Previous studies demonstrated comparable diagnostic results of TR PBx and TP PBx in terms of cancer detection rates [14, 19, 23]. The applied freehand MRI/US cognitive fusion TP PBx yielded an overall cancer detection rate of 64.5%, which is slightly higher than the cancer detection rates reported elsewhere [14, 19, 23]. The significantly lower overall cancer detection rate in patients who had undergone prior biopsy (50.9%), as compared with biopsy naïve patients (70.1%), is most likely due to the fact that these patients have elevated PSA levels due to benign prostatic lesions, such as benign prostate hyperplasia (BPH) or chronic inflammatory disease. In particular, the high cancer detection rate of 93.7% in cases with PI-RADS 5 highlights the diagnostic precision of this method in the hands of an experienced surgeon. In our view, this technique requires the ability to precisely read mpMRI in order to create a three-dimensional view of the prostate, as well as experience in ultrasound-guided PBx. Given these prerequisites, and most urologists have these capabilities, comparable cancer detection rates should be reproducible in any urological office.

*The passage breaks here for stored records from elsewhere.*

-- ==== Sys2Proof/Syntax.lean ====
section
/-!
DEFINITION. The commands of the block: one constructor for each row of spec/opcode_table.json, in the table's order.
A time `t` is a slot number counted from the start of the coarse counter (R4).
-/
namespace Sys2Proof

open Sys2Proof.Machine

This study is limited due to its retrospective design, the single centre data and the lack of an adequate control group. Nevertheless, this work contributes to the mounting body of evidence demonstrating the feasibility, safety and patients’ tolerability of TP PBx under an LA. The advantages of omitting periprocedural antibiotic prophylaxis, the elimination of infectious complications and the high diagnostic accuracy make this approach very appealing for the application in any urological office.

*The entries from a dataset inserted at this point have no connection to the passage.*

-- ==== Sys2Proof/Machine/RegMap.lean ====
section
/-!
DEFINITION. The register map of the part, one list of rows per page type, transcribed from the register summaries and
field tables of the chapters (R36, R49): offset, number and stride of the instances, access, the mask of the RW bits, the
reset value, and the agreement group (group `g + i / d` for instance `i`; `d = 0`: group `g` for every instance).
Then one name per register field (`F.<REGISTER>_<FIELD>`; a register of a single unnamed field keeps the bare name).
-/
namespace Sys2Proof.Machine

/-- Access types of `Access codes` (R10): RO, WO and W1C registers hold no RW field. -/
inductive Acc where
  | rw | ro | wo | w1c
  deriving DecidableEq, Repr

/-- One row of a register map. `grp = 99` marks a register in no agreement group (R36). -/
structure RegDef where
  off : Nat
  count : Nat
  stride : Nat
  acc : Acc
  rw : Nat
  rst : Nat
  grp : Nat
  gdiv : Nat
  deriving DecidableEq, Repr

/-- A field of a register: offset of instance 0, stride between instances, bits `[hi:lo]`. -/
structure Fld where
  off : Nat
  stride : Nat
  hi : Nat
  lo : Nat
  deriving DecidableEq, Repr

/-- Register map of page type GLB. -/
def mapGLB : List RegDef := [
  ⟨0x040, 1, 0x4, .ro, 0x0, 0x4300, 99, 0⟩, -- GLB_STEP
  ⟨0x044, 1, 0x4, .ro, 0x0, 0x0, 99, 0⟩, -- GLB_VARIANT
  ⟨0x048, 1, 0x4, .ro, 0x0, 0x0, 99, 0⟩, -- GLB_UNIT_ID_LO
  ⟨0x04C, 1, 0x4, .ro, 0x0, 0x0, 99, 0⟩, -- GLB_UNIT_ID_HI
  ⟨0x050, 1, 0x4, .ro, 0x0, 0x0, 99, 0⟩, -- GLB_STRAP
  ⟨0x054, 1, 0x4, .ro, 0x0, 0x0, 99, 0⟩, -- GLB_BOOT_STAT
  ⟨0x058, 1, 0x4, .ro, 0x0, 0x0, 99, 0⟩, -- GLB_BOOT_CFG
  ⟨0x05C, 1, 0x4, .ro, 0x0, 0x0, 99, 0⟩, -- GLB_IMAGE_OFS
  ⟨0x060, 1, 0x4, .ro, 0x0, 0x0, 99, 0⟩, -- GLB_FLASH_ID
  ⟨0x064, 1, 0x4, .ro, 0x0, 0x0, 99, 0⟩, -- GLB_FLASH_MODE
  ⟨0x068, 1, 0x4, .ro, 0x0, 0x0, 99, 0⟩, -- GLB_REPAIR_SUM
  ⟨0x06C, 1, 0x4, .rw, 0x1, 0x0, 0, 0⟩, -- GLB_CTL
  ⟨0x070, 1, 0x4, .wo, 0x0, 0x0, 99, 0⟩, -- GLB_RESET
  ⟨0x074, 1, 0x4, .ro, 0x0, 0x0, 99, 0⟩, -- GLB_PCIE_RST_CNT
  ⟨0x078, 1, 0x4, .wo, 0x0, 0x0, 99, 0⟩, -- GLB_CLR
  ⟨0x080, 10, 0x4, .ro, 0x0, 0x0, 99, 0⟩, -- GLB_STEP_US
  ⟨0x0C0, 16, 0x4, .rw, 0xFFFFFFFF, 0x0, 1, 0⟩ -- GLB_SCRATCHPAD
  ]

/-- Register map of page type PWR. -/
def mapPWR : List RegDef := [
  ⟨0x040, 1, 0x4, .rw, 0x83FFFFFF, 0x821E0064, 0, 0⟩, -- PWR_SAG_CFG
  ⟨0x044, 1, 0x4, .rw, 0xFFFF, 0x2904, 0, 0⟩, -- PWR_VIN_CFG
  ⟨0x048, 1, 0x4, .rw, 0x8FFF01FF, 0xA0100F5, 1, 0⟩, -- PWR_CAP_CFG
  ⟨0x04C, 1, 0x4, .rw, 0xFFFFFF00, 0x4B6E6400, 2, 0⟩, -- PWR_THERM_CFG
  ⟨0x050, 1, 0x4, .ro, 0x0, 0x0, 99, 0⟩, -- PWR_STAT
  ⟨0x054, 1, 0x4, .ro, 0x0, 0x0, 99, 0⟩, -- PWR_VIN
  ⟨0x058, 1, 0x4, .ro, 0x0, 0x0, 99, 0⟩, -- PWR_IIN
  ⟨0x05C, 1, 0x4, .ro, 0x0, 0x0, 99, 0⟩, -- PWR_PIN
  ⟨0x060, 1, 0x4, .ro, 0x0, 0x0, 99, 0⟩, -- PWR_PIN_AVG
  ⟨0x064, 1, 0x4, .ro, 0x0, 0x0, 99, 0⟩, -- PWR_LID_T
  ⟨0x068, 1, 0x4, .ro, 0x0, 0x0, 99, 0⟩, -- PWR_TJ_MAX
  ⟨0x080, 8, 0x4, .ro, 0x0, 0x0, 99, 0⟩, -- PWR_TJ
  ⟨0x0A0, 6, 0x4, .ro, 0x0, 0x0, 99, 0⟩, -- PWR_RAIL_MV
  ⟨0x0C0, 6, 0x4, .ro, 0x0, 0x0, 99, 0⟩, -- PWR_RAIL_MA
  ⟨0x0E0, 1, 0x4, .ro, 0x0, 0x0, 99, 0⟩, -- PWR_SAG_CNT
  ⟨0x0E4, 1, 0x4, .ro, 0x0, 0x0, 99, 0⟩, -- PWR_STRETCH_TIME
  ⟨0x0E8, 1, 0x4, .ro, 0x0, 0x0, 99, 0⟩, -- PWR_CAP_RAISE_CNT
  ⟨0x0EC, 1, 0x4, .ro, 0x0, 0x0, 99, 0⟩, -- PWR_THROT_CNT
  ⟨0x0F0, 1, 0x4, .ro, 0x0, 0x0, 99, 0⟩, -- PWR_VIN_LOW_CNT
  ⟨0x0F4, 1, 0x4, .wo, 0x0, 0x0, 99, 0⟩ -- PWR_CLR
  ]

/-- Register map of page type CKS. -/
def mapCKS : List RegDef := [
  ⟨0x040, 1, 0x4, .rw, 0x37, 0x3, 0, 0⟩, -- CKS_REF_CFG
  ⟨0x044, 1, 0x4, .rw, 0x3FF, 0x1, 0, 0⟩, -- CKS_DIV_REF
  ⟨0x048, 1, 0x4, .rw, 0xFFF, 0x0, 0, 0⟩, -- CKS_DIV_FB
  ⟨0x04C, 1, 0x4, .rw, 0xFFF1F, 0x3E800, 0, 0⟩, -- CKS_LOCK_CFG
  ⟨0x050, 1, 0x4, .rw, 0x101, 0x100, 0, 0⟩, -- CKS_BAND_CFG
  ⟨0x054, 1, 0x4, .wo, 0x0, 0x0, 99, 0⟩, -- CKS_RELOCK
  ⟨0x058, 1, 0x4, .ro, 0x0, 0x40000000, 99, 0⟩, -- CKS_LOCK_STAT
  ⟨0x05C, 1, 0x4, .ro, 0x0, 0x0, 99, 0⟩, -- CKS_BAND_STAT
  ⟨0x060, 1, 0x4, .ro, 0x0, 0x0, 99, 0⟩, -- CKS_CNT_EXP
  ⟨0x064, 1, 0x4, .ro, 0x0, 0x0, 99, 0⟩, -- CKS_CNT_LAST
  ⟨0x068, 1, 0x4, .ro, 0x0, 0x0, 99, 0⟩, -- CKS_VCO_KHZ
  ⟨0x06C, 1, 0x4, .ro, 0x0, 0x0, 99, 0⟩, -- CKS_TUNE
  ⟨0x070, 1, 0x4, .ro, 0x0, 0x0, 99, 0⟩, -- CKS_RELOCK_CNT
  ⟨0x074, 1, 0x4, .ro, 0x0, 0x0, 99, 0⟩, -- CKS_LOSS_CNT
  ⟨0x078, 1, 0x4, .ro, 0x0, 0x0, 99, 0⟩, -- CKS_SEARCH_FAIL_CNT
  ⟨0x07C, 1, 0x4, .ro, 0x0, 0x0, 99, 0⟩, -- CKS_LOSS_CAUSE
  ⟨0x080, 5, 0x4, .ro, 0x0, 0x0, 99, 0⟩, -- CKS_SEARCH_STEP
  ⟨0x0A0, 16, 0x4, .rw, 0x9F00FFFF, 0x0, 1, 0⟩, -- CKS_BAND_TAB
  ⟨0x0E0, 8, 0x4, .rw, 0x3FF, 0x0, 2, 0⟩ -- CKS_DLG_TRIM
  ]

/-- Register map of page type CKO. -/
def mapCKO : List RegDef := [
  ⟨0x040, 8, 0x4, .rw, 0xB7300000, 0x10000000, 0, 1⟩, -- CKO_CFG
  ⟨0x060, 8, 0x4, .rw, 0x7FF, 0x14, 0, 1⟩, -- CKO_DIV
  ⟨0x080, 8, 0x4, .rw, 0x3, 0x1, 0, 1⟩, -- CKO_LEVEL
  ⟨0x0A0, 8, 0x4, .rw, 0x1FF, 0x0, 0, 1⟩, -- CKO_DELAY
  ⟨0x0C0, 8, 0x4, .ro, 0x0, 0x0, 99, 0⟩ -- CKO_OSTAT
  ]

/-- Register map of page type LTL. -/
def mapLTL : List RegDef := [
  ⟨0x040, 1, 0x4, .rw, 0xF8FFFFFF, 0x0, 0, 0⟩, -- LTL_SRC_CFG
  ⟨0x044, 1, 0x4, .rw, 0xE0FFFFFF, 0x101000, 0, 0⟩, -- LTL_ENC_CFG
  ⟨0x048, 1, 0x4, .rw, 0x1FFFFFFF, 0x6000000, 0, 0⟩, -- LTL_ENC_Z
  ⟨0x04C, 1, 0x4, .rw, 0xFFFFFFFF, 0x4000000, 0, 0⟩, -- LTL_CROSS_CFG
  ⟨0x050, 1, 0x4, .rw, 0xFFFFFF, 0x0, 0, 0⟩, -- LTL_REF_PIP
  ⟨0x054, 1, 0x4, .rw, 0xFFFFFFFF, 0x2710, 0, 0⟩, -- LTL_FMIN
  ⟨0x058, 1, 0x4, .rw, 0xFFFFFFFF, 0xF4240, 0, 0⟩, -- LTL_FMAX
  ⟨0x05C, 1, 0x4, .rw, 0x1F1F1F, 0x140502, 0, 0⟩, -- LTL_GAIN
  ⟨0x060, 1, 0x4, .rw, 0xF0FFFFFF, 0x40010000, 1, 0⟩, -- LTL_LOCK_CFG
  ⟨0x064, 1, 0x4, .rw, 0x3F, 0x19, 1, 0⟩, -- LTL_VALID_CFG
  ⟨0x068, 1, 0x4, .rw, 0xC0FFFFFF, 0x40000, 1, 0⟩, -- LTL_JUMP_CFG
  ⟨0x06C, 1, 0x4, .rw, 0xFF00FFFF, 0xC000032, 1, 0⟩, -- LTL_COAST_CFG
  ⟨0x070, 1, 0x4, .rw, 0x3FF, 0x32, 0, 0⟩, -- LTL_NOM_CFG
  ⟨0x074, 1, 0x4, .rw, 0xF0FFFFFF, 0x1000A, 2, 0⟩, -- LTL_PLAUS_CFG
  ⟨0x078, 1, 0x4, .rw, 0x8000001F, 0x14, 1, 0⟩, -- LTL_MAP_CFG
  ⟨0x080, 1, 0x4, .ro, 0x0, 0x0, 99, 0⟩, -- LTL_STAT
  ⟨0x084, 1, 0x4, .ro, 0x0, 0x0, 99, 0⟩, -- LTL_ANGLE_LO
  ⟨0x088, 1, 0x4, .ro, 0x0, 0x0, 99, 0⟩, -- LTL_ANGLE_HI
  ⟨0x08C, 1, 0x4, .ro, 0x0, 0x0, 99, 0⟩, -- LTL_FREQ_LO
  ⟨0x090, 1, 0x4, .ro, 0x0, 0x0, 99, 0⟩, -- LTL_FREQ_HI
  ⟨0x094, 1, 0x4, .ro, 0x0, 0x0, 99, 0⟩, -- LTL_FINT_LO
  ⟨0x098, 1, 0x4, .ro, 0x0, 0x0, 99, 0⟩, -- LTL_FINT_HI
  ⟨0x09C, 1, 0x4, .ro, 0x0, 0x0, 99, 0⟩, -- LTL_PHASE_ERR
  ⟨0x0A0, 1, 0x4, .ro, 0x0, 0x0, 99, 0⟩, -- LTL_LAST_DELTA
  ⟨0x0A4, 1, 0x4, .ro, 0x0, 0x0, 99, 0⟩, -- LTL_COAST_CYC
  ⟨0x0A8, 1, 0x4, .ro, 0x0, 0x0, 99, 0⟩, -- LTL_HOLD_PIPS
  ⟨0x0B0, 1, 0x4, .ro, 0x0, 0x0, 99, 0⟩, -- LTL_LOCK_CNT
  ⟨0x0B4, 1, 0x4, .ro, 0x0, 0x0, 99, 0⟩, -- LTL_LOSS_CNT
  ⟨0x0B8, 1, 0x4, .ro, 0x0, 0x0, 99, 0⟩, -- LTL_JUMP_CNT
  ⟨0x0BC, 1, 0x4, .ro, 0x0, 0x0, 99, 0⟩, -- LTL_HOLD_CNT
  ⟨0x0C0, 1, 0x4, .ro, 0x0, 0x0, 99, 0⟩, -- LTL_REJECT_CNT
  ⟨0x0C4, 1, 0x4, .ro, 0x0, 0x0, 99, 0⟩, -- LTL_ZERR_CNT
  ⟨0x0C8, 1, 0x4, .wo, 0x0, 0x0, 99, 0⟩ -- LTL_CLR
  ]

/-- Register map of page type ANG. -/
def mapANG : List RegDef := [
  ⟨0x040, 1, 0x4, .rw, 0xF, 0xF, 0, 0⟩, -- ANG_CTL
  ⟨0x050, 4, 0x4, .ro, 0x0, 0x0, 99, 0⟩, -- ANG_LATE_CNT
  ⟨0x060, 4, 0x4, .ro, 0x0, 0x0, 99, 0⟩, -- ANG_SKIP_CNT
  ⟨0x070, 1, 0x4, .wo, 0x0, 0x0, 99, 0⟩, -- ANG_CLR
  ⟨0x100, 64, 0x4, .rw, 0xF8FFF000, 0x1000, 1, 8⟩, -- ANG_EVT_CFG
  ⟨0x200, 64, 0x4, .rw, 0xFFFFFF, 0x0, 1, 8⟩ -- ANG_EVT_PIP
  ]

/-- Register map of page type TIME. -/
def mapTIME : List RegDef := [
  ⟨0x040, 1, 0x4, .rw, 0xE7FFFFFF, 0x864, 0, 0⟩, -- TIME_CTL
  ⟨0x044, 1, 0x4, .ro, 0x0, 0x0, 99, 0⟩, -- TIME_NOW_LO
  ⟨0x048, 1, 0x4, .ro, 0x0, 0x0, 99, 0⟩, -- TIME_NOW_HI
  ⟨0x04C, 1, 0x4, .wo, 0x0, 0x0, 99, 0⟩, -- TIME_SET_SEC_LO
  ⟨0x050, 1, 0x4, .wo, 0x0, 0x0, 99, 0⟩, -- TIME_SET_SEC_HI
  ⟨0x054, 1, 0x4, .ro, 0x0, 0x0, 99, 0⟩, -- TIME_ALIGN_OFS_LO
  ⟨0x058, 1, 0x4, .ro, 0x0, 0x0, 99, 0⟩, -- TIME_ALIGN_OFS_HI
  ⟨0x05C, 1, 0x4, .ro, 0x0, 0x0, 99, 0⟩, -- TIME_STAT
  ⟨0x060, 1, 0x4, .ro, 0x0, 0x0, 99, 0⟩, -- TIME_OFFSET
  ⟨0x064, 1, 0x4, .ro, 0x0, 0x0, 99, 0⟩, -- TIME_UTC_OFS
  ⟨0x068, 1, 0x4, .ro, 0x0, 0x0, 99, 0⟩, -- TIME_STEP_CNT
  ⟨0x06C, 1, 0x4, .ro, 0x0, 0x0, 99, 0⟩, -- TIME_PPS_REJ_CNT
  ⟨0x070, 1, 0x4, .wo, 0x0, 0x0, 99, 0⟩, -- TIME_CLR
  ⟨0x080, 8, 0x4, .ro, 0x0, 0x0, 99, 0⟩ -- TIME_MAP
  ]

/-- Register map of page type DIG. -/
def mapDIG : List RegDef := [
  ⟨0x040, 1, 0x4, .rw, 0x1F13, 0x0, 0, 0⟩, -- DIG_MODE
  ⟨0x044, 1, 0x4, .rw, 0xFF07300F, 0xA000000, 0, 0⟩, -- DIG_STATE_CFG
  ⟨0x048, 1, 0x4, .rw, 0xFFFFFFFF, 0xFFFFFFFF, 0, 0⟩, -- DIG_TRNS_MASK
  ⟨0x04C, 1, 0x4, .rw, 0x1, 0x1, 3, 0⟩, -- DIG_OVR_CFG
  ⟨0x050, 1, 0x4, .rw, 0xFFFFFFFF, 0x0, 3, 0⟩, -- DIG_BCAST_MASK
  ⟨0x054, 1, 0x4, .wo, 0x0, 0x0, 99, 0⟩, -- DIG_BCAST
  ⟨0x058, 1, 0x4, .ro, 0x0, 0x0, 99, 0⟩, -- DIG_STAT
  ⟨0x05C, 1, 0x4, .ro, 0x0, 0x0, 99, 0⟩, -- DIG_LEVEL
  ⟨0x060, 1, 0x4, .ro, 0x0, 0x0, 99, 0⟩, -- DIG_OVR_MASK
  ⟨0x064, 1, 0x4, .ro, 0x0, 0x0, 99, 0⟩, -- DIG_OVR_WIN_CNT
  ⟨0x068, 1, 0x4, .ro, 0x0, 0x0, 99, 0⟩, -- DIG_STATE_REJ_CNT
  ⟨0x06C, 1, 0x4, .ro, 0x0, 0x0, 99, 0⟩, -- DIG_STATE_EDGE_CNT
  ⟨0x070, 1, 0x4, .wo, 0x0, 0x0, 99, 0⟩, -- DIG_CLR
  ⟨0x074, 1, 0x4, .ro, 0x0, 0x0, 99, 0⟩, -- DIG_OVR_FIRST
  ⟨0x078, 1, 0x4, .ro, 0x0, 0x0, 99, 0⟩, -- DIG_CHAN_BASE
  ⟨0x080, 32, 0x4, .rw, 0xFFF, 0x800, 1, 0⟩, -- DIG_THR
  ⟨0x100, 32, 0x4, .rw, 0xC0000003, 0x80000000, 1, 0⟩, -- DIG_CH_CFG
  ⟨0x180, 32, 0x4, .rw, 0xFFF, 0x0, 2, 0⟩, -- DIG_DESKEW
  ⟨0x200, 32, 0x4, .ro, 0x0, 0x0, 99, 0⟩, -- DIG_CH_STAT
  ⟨0x280, 32, 0x4, .ro, 0x0, 0x0, 99, 0⟩, -- DIG_OVR_CNT
  ⟨0x300, 32, 0x4, .ro, 0x0, 0x0, 99, 0⟩ -- DIG_EDGE_CNT
  ]

/-- Register map of page type STP. -/
def mapSTP : List RegDef := [
  ⟨0x040, 1, 0x4, .rw, 0xC000FF0F, 0x40000106, 0, 0⟩, -- STP_CTL
  ⟨0x044, 1, 0x4, .rw, 0xFFFFFFFF, 0x0, 0, 0⟩, -- STP_SLOPE_LO
  ⟨0x048, 1, 0x4, .rw, 0xFFFFFFFF, 0x0, 0, 0⟩, -- STP_SLOPE_HI
  ⟨0x04C, 1, 0x4, .ro, 0x0, 0x0, 99, 0⟩, -- STP_STAT
  ⟨0x050, 1, 0x4, .ro, 0x0, 0x0, 99, 0⟩, -- STP_DROP_MASK
  ⟨0x054, 1, 0x4, .ro, 0x0, 0x0, 99, 0⟩, -- STP_DROPPING
  ⟨0x058, 1, 0x4, .ro, 0x0, 0x0, 99, 0⟩, -- STP_DROP_CNT
  ⟨0x05C, 1, 0x4, .ro, 0x0, 0x0, 99, 0⟩, -- STP_MERGE_CNT
  ⟨0x060, 1, 0x4, .ro, 0x0, 0x0, 99, 0⟩, -- STP_STAMP_CNT_LO
  ⟨0x064, 1, 0x4, .ro, 0x0, 0x0, 99, 0⟩, -- STP_STAMP_CNT_HI
  ⟨0x068, 1, 0x4, .ro, 0x0, 0x0, 99, 0⟩, -- STP_BUF_LEVEL
  ⟨0x06C, 1, 0x4, .wo, 0x0, 0x0, 99, 0⟩, -- STP_CLR
  ⟨0x070, 1, 0x4, .wo, 0x0, 0x0, 99, 0⟩, -- STP_IP_SNAP
  ⟨0x080, 2, 0x60, .rw, 0xECFFFF00, 0x0, 1, 1⟩, -- IP_CFG
  ⟨0x084, 2, 0x60, .rw, 0xFFFFFFFF, 0x0, 1, 1⟩, -- IP_SPAN
  ⟨0x088, 2, 0x60, .ro, 0x0, 0x0, 99, 0⟩, -- IP_LAST_LO
  ⟨0x08C, 2, 0x60, .ro, 0x0, 0x0, 99, 0⟩, -- IP_LAST_HI
  ⟨0x090, 2, 0x60, .ro, 0x0, 0x0, 99, 0⟩, -- IP_CNT
  ⟨0x094, 2, 0x60, .ro, 0x0, 0x0, 99, 0⟩, -- IP_MIN_LO
  ⟨0x098, 2, 0x60, .ro, 0x0, 0x0, 99, 0⟩, -- IP_MIN_HI
  ⟨0x09C, 2, 0x60, .ro, 0x0, 0x0, 99, 0⟩, -- IP_MAX_LO
  ⟨0x0A0, 2, 0x60, .ro, 0x0, 0x0, 99, 0⟩, -- IP_MAX_HI
  ⟨0x0A4, 2, 0x60, .ro, 0x0, 0x0, 99, 0⟩, -- IP_SUM_LO
  ⟨0x0A8, 2, 0x60, .ro, 0x0, 0x0, 99, 0⟩, -- IP_SUM_HI
  ⟨0x0AC, 2, 0x60, .ro, 0x0, 0x0, 99, 0⟩, -- IP_SUMSQ0
  ⟨0x0B0, 2, 0x60, .ro, 0x0, 0x0, 99, 0⟩, -- IP_SUMSQ1
  ⟨0x0B4, 2, 0x60, .ro, 0x0, 0x0, 99, 0⟩, -- IP_SUMSQ2
  ⟨0x0B8, 2, 0x60, .ro, 0x0, 0x0, 99, 0⟩, -- IP_ORDER_SKIP_CNT
  ⟨0x0BC, 2, 0x60, .ro, 0x0, 0x0, 99, 0⟩, -- IP_TIE_CNT
  ⟨0x0C0, 2, 0x60, .ro, 0x0, 0x0, 99, 0⟩, -- IP_UNPAIRED_CNT
  ⟨0x0C4, 2, 0x60, .ro, 0x0, 0x0, 99, 0⟩ -- IP_STAT
  ]

/-- Register map of page type FRQ. -/
def mapFRQ : List RegDef := [
  ⟨0x040, 1, 0x4, .rw, 0xF, 0x2, 0, 0⟩, -- FRQ_CTL
  ⟨0x044, 1, 0x4, .wo, 0x0, 0x0, 99, 0⟩, -- FRQ_SNAP_SEL
  ⟨0x048, 1, 0x4, .w1c, 0x0, 0x0, 99, 0⟩, -- FRQ_NEW
  ⟨0x04C, 1, 0x4, .ro, 0x0, 0x0, 99, 0⟩, -- FRQ_VALID
  ⟨0x050, 1, 0x4, .wo, 0x0, 0x0, 99, 0⟩, -- FRQ_CLR
  ⟨0x054, 1, 0x4, .ro, 0x0, 0x0, 99, 0⟩, -- FRQ_INVALID_CNT
  ⟨0x060, 1, 0x4, .ro, 0x0, 0x0, 99, 0⟩, -- FRQ_RES_UNIT
  ⟨0x064, 1, 0x4, .ro, 0x0, 0x0, 99, 0⟩, -- FRQ_RES_END_LO
  ⟨0x068, 1, 0x4, .ro, 0x0, 0x0, 99, 0⟩, -- FRQ_RES_END_HI
  ⟨0x06C, 1, 0x4, .ro, 0x0, 0x0, 99, 0⟩, -- FRQ_RES_N_LO
  ⟨0x070, 1, 0x4, .ro, 0x0, 0x0, 99, 0⟩, -- FRQ_RES_N_HI
  ⟨0x074, 1, 0x4, .ro, 0x0, 0x0, 99, 0⟩, -- FRQ_RES_PERIOD_LO
  ⟨0x078, 1, 0x4, .ro, 0x0, 0x0, 99, 0⟩, -- FRQ_RES_PERIOD_HI
  ⟨0x07C, 1, 0x4, .ro, 0x0, 0x0, 99, 0⟩, -- FRQ_RES_FREQ_LO
  ⟨0x080, 1, 0x4, .ro, 0x0, 0x0, 99, 0⟩, -- FRQ_RES_FREQ_HI
  ⟨0x084, 1, 0x4, .ro, 0x0, 0x0, 99, 0⟩, -- FRQ_RES_ANCHOR_LO
  ⟨0x088, 1, 0x4, .ro, 0x0, 0x0, 99, 0⟩, -- FRQ_RES_ANCHOR_HI
  ⟨0x08C, 1, 0x4, .ro, 0x0, 0x0, 99, 0⟩, -- FRQ_RES_FLAGS
  ⟨0x100, 32, 0x4, .rw, 0xF9FFFFFF, 0x1, 1, 2⟩, -- FU_CFG
  ⟨0x180, 32, 0x4, .rw, 0xFFFFFFFF, 0x7D0, 1, 2⟩ -- FU_GATE
  ]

In conclusion, freehand TP PBx in an LA is a safe, effective and well-tolerated outpatient procedure with a high cancer detection rate. The elimination of infectious complications combined with its high accuracy make this technique a feasible alternative to the TR approach for the urological office. We assume that the single puncture and our trocar-like access sheath introduction technique contribute to these results.